[WORK INSTRUCTION]
In the records below, begin at the line containing "mapF := t == .f32, mod" and end at the line containing "def resvFs1 (sp"; quote every line in that span exactly, including both boundary lines, and no others.

=== ENTRIES PROVIDED ===

/-- A field that holds a k code. -/
def FieldSpec.mask : FieldSpec := { FieldSpec.unused with used := true, k := true }

/-- A field that holds a v code for `n` registers; a pair's and a quad's first is a multiple of `n`. -/
def FieldSpec.vec (n : Nat) : FieldSpec := { FieldSpec.unused with used := true, v := n, align := n }

/-- A field that holds 511 or what `x` permits. -/
def FieldSpec.orNone (x : FieldSpec) : FieldSpec := { x with opt := true }

/-- A field that holds 404 or what `x` permits. -/
def FieldSpec.orZero (x : FieldSpec) : FieldSpec := { x with zero := true }

/-- Whether a type is read as .i32, .n32 or .b32, where the position operands may stand (R295). -/
def readsPos : ElemType → Bool
  | .i32 | .n32 | .b32 => true
  | _ => false

/-- Registers that a v code names at a type (R296). -/
def regsOf (t : ElemType) : Nat := if t.width = 64 then 2 else 1

/-- A general vector source at a type (R294, R295, R337). -/
def FieldSpec.src (t : ElemType) (imm map mod : Bool) : FieldSpec :=
  { FieldSpec.vec (regsOf t) with s := true, lane := readsPos t, pos := readsPos t, zero := true, imm := imm, map := map,
                                  mapF := t == .f32, mod := mod }

/-- What stage A needs to know of an instruction (R310, R312). `other` is the condition on ET, SIZE, XS, ORD and COND, `late` the
instruction's own condition on its control word, which comes after the map checks; the failure of either gives FIELD 10. -/
structure OpSpec where
  op     : Nat
  d      : FieldSpec
  a      : FieldSpec
  b      : FieldSpec
  c      : FieldSpec
  sat    : Bool
  rounds : Bool
  typed  : Bool
  other  : Bool
  late   : Bool
  xctl   : Bool
  aux    : Bool
  slot   : Bool
  func   : Nat
  imm0   : Bool
  immRsv : W32
  extra  : Bool
  deriving DecidableEq, Repr, Inhabited

/-- An instruction that uses no field. `extra` is a further reserved value in FS1. -/
def OpSpec.base (op : Nat) : OpSpec :=
  { op := op, d := .unused, a := .unused, b := .unused, c := .unused, sat := false, rounds := false, typed := false, other := true,
    late := true, xctl := false, aux := false, slot := false, func := 0, imm0 := false, immRsv := 0, extra := false }

/-- The format of an instruction. -/
def OpSpec.fmt (sp : OpSpec) : Format := formatOf (BitVec.ofNat 10 sp.op)

/-- The first FIELD code of a list of conditions that holds. -/
def firstField : List (Bool × Nat) → Option Nat
  | [] => none
  | (b, n) :: rest => if b then some n else firstField rest

/-- Conditions on the bits of FS1 that must be zero or are reserved (R297, R299 to R301, R304, R306, R390). The map fields of format S, which R300
names so, have the FIELD codes of map fields (DEDUCED, log 111). -/
def resvFs1 (sp : OpSpec) (f : Frame) : List (Bool × Nat) :=
  match sp.fmt with
  | .V =>
    let bad (i : Nat) : Bool := !(f.map i).1 && (f.map i).2 != 0
    [(bad 0, 7), (bad 1, 8)] ++
      (if sp.xctl then [(decide (f.xmode ≥ 5), 10), (decide (f.xspan ≥ 6), 10)] else [(bad 2, 9)])
  | .S => [((bits f.fs1 12 6 : BitVec 6) != 0, 7), ((bits f.fs1 6 6 : BitVec 6) != 0, 8), ((bits f.fs1 0 6 : BitVec 6) != 0, 9)]
  | .M =>
    let sync := decide (0x280 ≤ sp.op)
    [(decide (f.scope ≥ 5), 10), (decide (f.size ≥ 5) || (sync && f.size != 0), 10), (decide (f.xs ≥ 5) || (sync && f.xs != 0), 10),
     ((decide (sp.op = 0x205 ∨ sp.op = 0x206) && decide (f.polop ≥ 12)) || (sync && f.polop != 0), 10),
     ((bits f.fs1 0 2 : BitVec 2) != 0, 10)]
  | .X => [(f.fs1 != 0, 10)]
  | .T => [(!sp.slot && f.slot != 0, 10), (decide (f.func &&& (8191 - sp.func) ≠ 0) || sp.extra, 10)]

/-- The marks, hints or nowait bits of the three source fields on a field without a v code (R291). -/
def resvMarks (sp : OpSpec) (f : Frame) (x : BitVec 3) : List (Bool × Nat) :=
  let bad (o : Operand) (i : Nat) : Bool := bit x i && (!o.isV || sp.fmt == .S || sp.fmt == .X)
  [(bad f.a 2, 3), (bad f.b 1, 4), (bad f.c 0, 5)]

/-- Whether an instruction's entry takes modifiers (R298). -/
def OpSpec.takesMods (sp : OpSpec) : Bool := sp.a.mod || sp.b.mod || sp.c.mod

/-- Conditions on FS2 (R297, R298, R300, R301, R304, R306). In format S, of which R300 names FS2 as a whole, the bits that hold modifiers in format
V have the FIELD codes of modifiers (DEDUCED, log 111). -/
def resvFs2 (sp : OpSpec) (f : Frame) : List (Bool × Nat) :=
  match sp.fmt with
  | .V =>
    let bad (o : Operand) (i : Nat) : Bool := bit f.fs2 i && (o == .none || !sp.takesMods)
    [(bad f.a 9, 3), (bad f.a 8, 3), (bad f.b 7, 4), (bad f.b 6, 4), (bad f.c 5, 5), (bad f.c 4, 5),
     ((bits f.fs2 0 4 : BitVec 4) != 0, 10)]
  | .S => [((bits f.fs2 8 2 : BitVec 2) != 0, 3), ((bits f.fs2 6 2 : BitVec 2) != 0, 4), ((bits f.fs2 4 2 : BitVec 2) != 0, 5),
           ((bits f.fs2 0 4 : BitVec 4) != 0, 10)]
  | .M => [(!sp.aux && f.aux != 0, 10), ((bits f.fs2 0 4 : BitVec 4) != 0, 10)]
  | .X | .T => [(f.fs2 != 0, 10)]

===

[TASK SOLUTION]
                                  mapF := t == .f32, mod := mod }

/-- What stage A needs to know of an instruction (R310, R312). `other` is the condition on ET, SIZE, XS, ORD and COND, `late` the
instruction's own condition on its control word, which comes after the map checks; the failure of either gives FIELD 10. -/
structure OpSpec where
  op     : Nat
  d      : FieldSpec
  a      : FieldSpec
  b      : FieldSpec
  c      : FieldSpec
  sat    : Bool
  rounds : Bool
  typed  : Bool
  other  : Bool
  late   : Bool
  xctl   : Bool
  aux    : Bool
  slot   : Bool
  func   : Nat
  imm0   : Bool
  immRsv : W32
  extra  : Bool
  deriving DecidableEq, Repr, Inhabited

/-- An instruction that uses no field. `extra` is a further reserved value in FS1. -/
def OpSpec.base (op : Nat) : OpSpec :=
  { op := op, d := .unused, a := .unused, b := .unused, c := .unused, sat := false, rounds := false, typed := false, other := true,
    late := true, xctl := false, aux := false, slot := false, func := 0, imm0 := false, immRsv := 0, extra := false }

/-- The format of an instruction. -/
def OpSpec.fmt (sp : OpSpec) : Format := formatOf (BitVec.ofNat 10 sp.op)

/-- The first FIELD code of a list of conditions that holds. -/
def firstField : List (Bool × Nat) → Option Nat
  | [] => none
  | (b, n) :: rest => if b then some n else firstField rest

/-- Conditions on the bits of FS1 that must be zero or are reserved (R297, R299 to R301, R304, R306, R390). The map fields of format S, which R300
names so, have the FIELD codes of map fields (DEDUCED, log 111). -/
def resvFs1 (sp : OpSpec) (f : Frame) : List (Bool × Nat) :=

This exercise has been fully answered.